What to work on:
The lines you return must be all those in the data that hold the string "held".

-- Materials provided follows --

-- ==== Sys2Proof/Tests/Slice0.lean ====
section
/-! SUPPORT. The model's own tests. Expected values come from spec/95_test_vectors.md (the vector is named), from the
encodings of spec/30_encoding.md written out by hand, or from the rule named. The last part shows, for every obligation with
hypotheses, a case that meets them, clause by clause where it has several. -/

namespace Sys2Proof.Tests

open Sys2Proof Sys2Proof.Machine Sys2Proof.Claims

/-! ### Helpers -/

/-- The next state of one step, if there is one. -/
def stepped (s : State) : Option State :=
  match step s with
  | .next t => some t
  | .fault _ => none
  | .refused _ => none

/-- The response that stands after one step. -/
def answer (s : State) : Option Response :=
  (stepped s).bind fun t => if t.respValid then some t.resp else none

/-- The instruction of a table word, fetched right after reset, in one step. -/
def firstAnswer (nbits w : Nat) : Option Response := answer (State.reset.withFetchWord nbits w)

/-- A ready block with a word presented and its streams' answers. -/
def presented (w : CommandWord) (source : List SrcAnswer) (sink : List SinkAnswer) : State :=
  { State.reset with
    cmdPort := [w]
    source := some { answers := source, consumed := [] }
    sink := some { held := [], answers := sink } }

/-- An ENCODE of x in progress at byte k, with its sink's answers. -/
def encoding (x : Value) (k : Nat) (answers : List SinkAnswer) : State :=
  { State.reset with
    mode := .enc
    data := x
    cls := BitVec.ofNat 4 (classify x)
    idx := BitVec.ofNat 4 k
    sink := some { held := (encodeValue x).take k, answers := answers } }

/-- A DECODE in progress with class i found, k bytes read and d accumulated, with its source's answers. -/
def decoding (i k : Nat) (d : Value) (answers : List SrcAnswer) : State :=
  { State.reset with
    mode := .dec
    data := d
    cls := BitVec.ofNat 4 i
    idx := BitVec.ofNat 4 k
    source := some { answers := answers, consumed := [] } }

/-- An idle block with the response r not yet taken, and a host that takes n responses. -/
def responded (r : Response) (n : Nat) : State := { State.reset with resp := r, respValid := true, hostTakes := n }

/-! ### Well-formedness: each check refuses an ill-formed term (R54 to R61), and its bound is met -/

theorem smoke_vliC0 : (Instr.vliC0 0x80#64).wellFormed = false ∧ (Instr.vliC0 0x7F#64).wellFormed = true := by decide
theorem smoke_vliC1 : (Instr.vliC1 0x4000#64).wellFormed = false ∧ (Instr.vliC1 0x3FFF#64).wellFormed = true := by decide
theorem smoke_vliC2 :
    (Instr.vliC2 0x200000#64).wellFormed = false ∧ (Instr.vliC2 0x1FFFFF#64).wellFormed = true := by decide
theorem smoke_vliC3 :
    (Instr.vliC3 0x10000000#64).wellFormed = false ∧ (Instr.vliC3 0xFFFFFFF#64).wellFormed = true := by decide
theorem smoke_vliC4 :
    (Instr.vliC4 0x800000000#64).wellFormed = false ∧ (Instr.vliC4 0x7FFFFFFFF#64).wellFormed = true := by decide
theorem smoke_vliC5 :
    (Instr.vliC5 0x40000000000#64).wellFormed = false ∧ (Instr.vliC5 0x3FFFFFFFFFF#64).wellFormed = true := by decide
theorem smoke_vliC6 :
    (Instr.vliC6 0x2000000000000#64).wellFormed = false ∧ (Instr.vliC6 0x1FFFFFFFFFFFF#64).wellFormed = true := by
  decide
theorem smoke_vliC7 :
    (Instr.vliC7 0x100000000000000#64).wellFormed = false ∧ (Instr.vliC7 0xFFFFFFFFFFFFFF#64).wellFormed = true := by
  decide

/-! ### Decoding: every constructor from a word written out bit by bit -/

/-- R68's OP codes over an ARG of 0x00000000000000F0, bit 65 first (R67). -/
theorem test_decode_commands :
    decodeCommand 0b000000000000000000000000000000000000000000000000000000000011110000#66 = .classify 0xF0#64 ∧
      decodeCommand 0b010000000000000000000000000000000000000000000000000000000011110000#66 = .encode 0xF0#64 ∧
      decodeCommand 0b100000000000000000000000000000000000000000000000000000000011110000#66 = .decode ∧
      decodeCommand 0b110000000000000000000000000000000000000000000000000000000011110000#66 = .pclass 0xF0#8 := by
  decide

/-- R54 to R56: V-EN2, V-EN20, V-EN21, with a byte left over. -/
theorem test_decode_wire_0_to_2 :
    decodeWire [0b01111111#8, 0xAA#8] = .ok (.vliC0 0x7F#64) [0xAA#8] ∧
      decodeWire [0b10010010#8, 0b00110100#8] = .ok (.vliC1 0x1234#64) [] ∧
      decodeWire [0b11010010#8, 0b00110100#8, 0b01010110#8] = .ok (.vliC2 0x123456#64) [] := by
  decide

/-- R57 to R59: V-EN8, V-EN23, V-EN24. -/
theorem test_decode_wire_3_to_5 :
    decodeWire [0b11101111#8, 0xFF#8, 0xFF#8, 0xFF#8] = .ok (.vliC3 0xFFFFFFF#64) [] ∧
      decodeWire [0b11110001#8, 0x23#8, 0x45#8, 0x67#8, 0x89#8] = .ok (.vliC4 0x123456789#64) [] ∧
      decodeWire [0b11111001#8, 0x23#8, 0x45#8, 0x67#8, 0x89#8, 0xAB#8] = .ok (.vliC5 0x123456789AB#64) [] := by
  decide

/-- R60 to R62: V-EN25, V-EN26, V-EN28. -/
theorem test_decode_wire_6_to_8 :
    decodeWire [0b11111101#8, 0x23#8, 0x45#8, 0x67#8, 0x89#8, 0xAB#8, 0xCD#8] = .ok (.vliC6 0x123456789ABCD#64) [] ∧
      decodeWire [0b11111110#8, 0x12#8, 0x34#8, 0x56#8, 0x78#8, 0x9A#8, 0xBC#8, 0xDE#8] =
        .ok (.vliC7 0x123456789ABCDE#64) [] ∧
      decodeWire [0b11111111#8, 0x01#8, 0x23#8, 0x45#8, 0x67#8, 0x89#8, 0xAB#8, 0xCD#8, 0xEF#8] =
        .ok (.vliC8 0x123456789ABCDEF#64) [] := by
  decide

/-- R92: too few bytes are refused by name (V-DE38 and V-DE41). -/
theorem test_decode_truncated :
    decodeWire [0xFE#8, 0xFF#8, 0xFF#8, 0xFF#8, 0xFF#8, 0xFF#8, 0xFF#8] = .truncated 7 7 ∧
      decodeWire [] = .truncated 0 0 := by
  decide

/-- The opcode table's match words, with zero operands, decode to their rows. -/
theorem test_table_words :
    decodeTableWord 72 0x00000000000000000 = some (.classify 0#64) ∧
      decodeTableWord 72 0x10000000000000000 = some (.encode 0#64) ∧
      decodeTableWord 72 0x20000000000000000 = some .decode ∧
      decodeTableWord 72 0x30000000000000000 = some (.pclass 0#8) ∧
      decodeTableWord 8 0x00 = some (.vliC0 0#64) ∧ decodeTableWord 16 0x80 = some (.vliC1 0#64) ∧
      decodeTableWord 24 0xC0 = some (.vliC2 0#64) ∧ decodeTableWord 32 0xE0 = some (.vliC3 0#64) ∧
      decodeTableWord 40 0xF0 = some (.vliC4 0#64) ∧ decodeTableWord 48 0xF8 = some (.vliC5 0#64) ∧
      decodeTableWord 56 0xFC = some (.vliC6 0#64) ∧ decodeTableWord 64 0xFE = some (.vliC7 0#64) ∧
      decodeTableWord 72 0xFF = some (.vliC8 0#64) := by
  decide

/-! ### One step: an instruction fetched right after reset (table words: the first byte lowest) -/

/-- V-CL5. -/
theorem test_classify : firstAnswer 72 0x00000000000004000 = some ⟨0#2, 2#4, 3#4, 0#64⟩ := by decide

/-- V-CL17: the first value of class 8. -/
theorem test_classify_class_eight : firstAnswer 72 0x00100000000000000 = some ⟨0#2, 8#4, 9#4, 0#64⟩ := by decide

/-- V-PC18: ARG[63:8] is ignored. -/
theorem test_pclass : firstAnswer 72 0x30123456789ABCDFE = some ⟨0#2, 7#4, 8#4, 0#64⟩ := by decide

/-- V-PC16, presented on the port. -/
theorem test_pclass_all_ones : answer (presented 0x300000000000000FF#66 [] []) = some ⟨0#2, 8#4, 9#4, 0#64⟩ := by decide

/-- Section 2.7, ENCODE 0x80, step 0. -/
theorem test_encode_acceptance :
    (stepped (State.reset.withFetchWord 72 0x10000000000000080)).map (fun t => (t.mode, t.data, t.cls, t.idx)) =
      some (.enc, 0x80#64, 1#4, 0#4) := by
  decide

/-- Section 2.7, ENCODE 0x80, step 2. -/
theorem test_encode_last_write :
    (stepped (encoding 0x80#64 1 [.ok])).map (fun t => (t.mode, t.idx, t.resp, t.sink.map Sink.held)) =
      some (.idle, 2#4, ⟨0#2, 1#4, 2#4, 0#64⟩, some [0x80#8, 0x80#8]) := by
  decide

/-- Section 2.7, DECODE, step 0. -/
theorem test_decode_acceptance :
    (stepped (State.reset.withFetchWord 72 0x20000000000000000)).map (fun t => (t.mode, t.idx)) = some (.dec, 0#4) := by
  decide

/-- Section 2.7, DECODE, step 2. -/
theorem test_decode_middle_read :
    (stepped (decoding 2 1 0#64 [.byte 0x40#8])).map (fun t => (t.mode, t.cls, t.idx, t.data)) =
      some (.dec, 2#4, 2#4, 0x40#64) := by
  decide

/-- V-DE2. -/
theorem test_vliC0 : firstAnswer 8 0x7F = some ⟨0#2, 0#4, 1#4, 0x7F#64⟩ := by decide

/-- The bytes of V-EN20, [0x92, 0x34]. -/
theorem test_vliC1 : firstAnswer 16 0x3492 = some ⟨0#2, 1#4, 2#4, 0x1234#64⟩ := by decide

/-- V-DE5 and section 2.7, DECODE, step 3. -/
theorem test_vliC2 : firstAnswer 24 0x0040C0 = some ⟨0#2, 2#4, 3#4, 0x4000#64⟩ := by decide

/-- V-DE7. -/
theorem test_vliC3 : firstAnswer 32 0x000020E0 = some ⟨0#2, 3#4, 4#4, 0x200000#64⟩ := by decide

/-- P3, line 5. -/
theorem test_vliC4 : firstAnswer 40 0x3412F012F0 = some ⟨0#2, 4#4, 5#4, 0x12F01234#64⟩ := by decide

/-- The bytes of V-EN24. -/
theorem test_vliC5 : firstAnswer 48 0xAB89674523F9 = some ⟨0#2, 5#4, 6#4, 0x123456789AB#64⟩ := by decide

/-- The bytes of V-EN25. -/
theorem test_vliC6 : firstAnswer 56 0xCDAB89674523FD = some ⟨0#2, 6#4, 7#4, 0x123456789ABCD#64⟩ := by decide

/-- The bytes of V-EN26. -/
theorem test_vliC7 : firstAnswer 64 0xDEBC9A78563412FE = some ⟨0#2, 7#4, 8#4, 0x123456789ABCDE#64⟩ := by decide

/-- The bytes of V-EN27. -/
theorem test_vliC8 : firstAnswer 72 0xF0DEBC9A78563412FF = some ⟨0#2, 8#4, 9#4, 0x123456789ABCDEF0#64⟩ := by decide

/-! ### One step: errors, holds, the take and reset -/

/-- V-EF3, the failing third write. -/
theorem test_write_fails :
    (stepped (encoding 0x4000#64 2 [.ioFail []])).map (fun t => (t.mode, t.resp, t.sink.map Sink.held)) =
      some (.idle, ⟨2#2, 2#4, 2#4, 0#64⟩, some [0xC0#8, 0x40#8]) := by
  decide

/-- V-DE41 (an empty source) and V-DE42 (a source cut short). -/
theorem test_read_exhausted :
    answer (decoding 5 0 0xFF#64 [.exhausted]) = some ⟨1#2, 0#4, 0#4, 0#64⟩ ∧
      answer (decoding 1 1 0#64 [.exhausted]) = some ⟨1#2, 1#4, 1#4, 0#64⟩ := by
  decide

/-- V-DF5. -/
theorem test_read_fails : answer (decoding 8 8 0x01010101010101#64 [.ioFail]) = some ⟨2#2, 8#4, 8#4, 0#64⟩ := by decide

/-- R119: after reset the block waits for a command; R122: that is the end of an empty program's run. -/
theorem test_reset_waits : step State.reset = .fault .waitCommand ∧ runEnded State.reset = true := by
  exact ⟨rfl, rfl⟩

/-- R25: the host's take. -/
theorem test_take :
    (stepped (responded ⟨0#2, 0#4, 1#4, 5#64⟩ 1)).map (fun t => (t.respValid, t.taken)) =
      some (false, [⟨0#2, 0#4, 1#4, 5#64⟩]) := by
  decide

/-- R120: reset while an ENCODE is busy gives no response and keeps the bytes written. -/
theorem test_reset_while_busy :
    (stepped { encoding 0x80#64 1 [.ok] with resetLine := [true] }).map
        (fun t => (t.mode, t.respValid, t.sink.map Sink.held)) =
      some (.idle, false, some [0x80#8]) := by
  decide

/-- Log entry 23: a reset that discards the last response ends the run. -/
theorem test_reset_ends_the_run :
    (stepped { responded ⟨0#2, 0#4, 1#4, 5#64⟩ 0 with resetLine := [true] }).map (fun t => (runEnded t, t.taken)) =
      some (true, []) := by
  decide

/-! ### Witnesses: for each obligation with hypotheses, values that meet them -/

theorem witness_ClassifyIsTheSmallestFittingClass :
    (0 ≤ 8 ∧ (0x7F#64).toNat ≤ maxForClass 0) ∧ (8 ≤ 8 ∧ (BitVec.allOnes 64).toNat ≤ maxForClass 8) := by decide

theorem witness_ClassBoundaryTableGivesClassAndLength :
    (8, 0x100000000000000, 0xFFFFFFFFFFFFFFFF, 9, 64) ∈ classTable ∧ classify 0x100000000000000#64 = 8 ∧
      classify 0xFFFFFFFFFFFFFF#64 = 7 := by
  decide

/-- The highest nonzero 7-bit group of 0x80 is group 1. -/
theorem witness_ClassifyBySignificantBitsAndGroups :
    (0x80#64).toNat / 2 ^ (7 * 1) % 128 ≠ 0 ∧ ∀ h, 1 < h → (0x80#64).toNat / 2 ^ (7 * h) % 128 = 0 := by
  refine ⟨by decide, fun h hh => ?_⟩
  have : (128 : Nat) < 2 ^ (7 * h) :=
    lt_of_lt_of_le (by norm_num) (Nat.pow_le_pow_right (n := 2) (by norm_num) (show 14 ≤ 7 * h by omega))
  simp [Nat.div_eq_of_lt this]

theorem witness_ClassAndLengthAreMonotone : (0x3FFF#64).toNat < (0x4000#64).toNat := by decide

theorem witness_PrefixClassTestsTheThresholds :
    3 < prefixClass 0xF0#8 ∧ prefixClass 0xFE#8 ≤ 7 ∧ prefixClass 0xFF#8 = 8 := by decide

/-- Also the hypotheses of BitStreamOfClassesZeroToSeven at its highest class. -/
theorem witness_TheTwoClassifiersAgree :
    7 ≤ 7 ∧ wireInstr 7 0xFFFFFFFFFFFFFF#64 = some (.vliC7 0xFFFFFFFFFFFFFF#64) ∧
      (Instr.vliC7 0xFFFFFFFFFFFFFF#64).wellFormed = true := by
  decide

theorem witness_BitStreamOfClassesZeroToSeven :
    0 ≤ 7 ∧ wireInstr 0 0x7F#64 = some (.vliC0 0x7F#64) ∧ (Instr.vliC0 0x7F#64).wellFormed = true ∧ 7 < 8 * (0 + 1) := by
  decide

theorem witness_ClassLayoutsEncodeAndDecode :
    (0x7F#64).toNat ≤ 0x7F ∧ (0x3FFF#64).toNat ≤ 0x3FFF ∧ (0x1FFFFF#64).toNat ≤ 0x1FFFFF ∧
      (0xFFFFFFF#64).toNat ≤ 0xFFFFFFF ∧ (0x7FFFFFFFF#64).toNat ≤ 0x7FFFFFFFF ∧
      (0x3FFFFFFFFFF#64).toNat ≤ 0x3FFFFFFFFFF ∧ (0x1FFFFFFFFFFFF#64).toNat ≤ 0x1FFFFFFFFFFFF ∧
      (0xFFFFFFFFFFFFFF#64).toNat ≤ 0xFFFFFFFFFFFFFF := by
  decide

theorem witness_ClosedFormOfEveryEncoding :
    wireInstr 8 (BitVec.allOnes 64) = some (.vliC8 (BitVec.allOnes 64)) ∧
      (Instr.vliC8 (BitVec.allOnes 64)).wellFormed = true := by
  decide

theorem witness_EncoderEmitsTheLayoutOfItsClass : wireInstr (classify 0x4000#64) 0x4000#64 = some (.vliC2 0x4000#64) := by
  decide

theorem witness_FirstByteHasOnesThenTerminator :
    1 < classify 0x4000#64 ∧ classify 0xFFFFFFFFFFFFFF#64 ≤ 7 ∧ classify 0x100000000000000#64 = 8 := by decide

/-- V-LW4: a longer encoding, and the shortest. -/
theorem witness_EncoderIsCanonicalAndMinimal :
    decodeBytes [0xC0#8, 0x00#8, 0x05#8] = .ok 5#64 [0xC0#8, 0x00#8, 0x05#8].length ∧
      decodeBytes [0x05#8] = .ok 5#64 [0x05#8].length ∧ [0x05#8].length = classify 5#64 + 1 := by
  decide

theorem witness_EncodingsAreSelfDelimiting :
    encodeValue 0x4000#64 ++ [0x05#8] = [0xC0#8, 0x40#8] ++ [0x00#8, 0x05#8] ∧
      encodeValue 5#64 ++ [0x80#8] = encodeValue 5#64 ++ [0x80#8] := by
  decide

theorem witness_EverySequenceOfClassLengthDecodes : [0x00#8, 0x05#8].length = prefixClass 0xC0#8 := by decide

theorem witness_OneEncodingInEachClassFromItsOwn :
    8 ≤ 8 ∧ classify 5#64 ≤ 8 ∧ 1 < classify 0x4000#64 := by decide

theorem witness_DecodeOfEncodeIsTheInstruction :
    (Instr.vliC1 0x80#64).wellFormed = true ∧ encode (.vliC1 0x80#64) = .wire [0x80#8, 0x80#8] := by decide

theorem witness_DecodedBytesAreTheEncoding : decodeWire [0x80#8, 0x05#8, 0xFF#8] = .ok (.vliC1 5#64) [0xFF#8] := by decide

theorem witness_OnlyTooFewBytesAreRejected :
    ([0x40#8] : List Byte).length < prefixClass 0xC0#8 ∧ prefixClass 0xC0#8 ≤ [0x40#8, 0x00#8].length := by decide

theorem witness_CommandWordOperandsAndIgnoredBits :
    cmdReady State.reset = true ∧ ResetLow 1 State.reset ∧
      (0x0123456789ABCDFE#64).extractLsb' 0 8 = (0xFE#64).extractLsb' 0 8 ∧ 0xFF < 256 := by
  decide

theorem witness_AssembledLinesDecodeToTheirInstruction :
    lineInRange (.encode (2 ^ 64 - 1)) = true ∧ lineInRange (.encode (2 ^ 64)) = false ∧
      lineInRange (.classify (2 ^ 64 - 1)) = true ∧ lineInRange (.classify (2 ^ 64)) = false ∧
      lineInRange .decode = true ∧ lineInRange (.pclass 255) = true ∧ lineInRange (.pclass 256) = false := by
  decide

-- Materials provided concluded --

Response:
    sink := some { held := [], answers := sink } }
    sink := some { held := (encodeValue x).take k, answers := answers } }
    (stepped (encoding 0x80#64 1 [.ok])).map (fun t => (t.mode, t.idx, t.resp, t.sink.map Sink.held)) =
    (stepped (encoding 0x4000#64 2 [.ioFail []])).map (fun t => (t.mode, t.resp, t.sink.map Sink.held)) =
        (fun t => (t.mode, t.respValid, t.sink.map Sink.held)) =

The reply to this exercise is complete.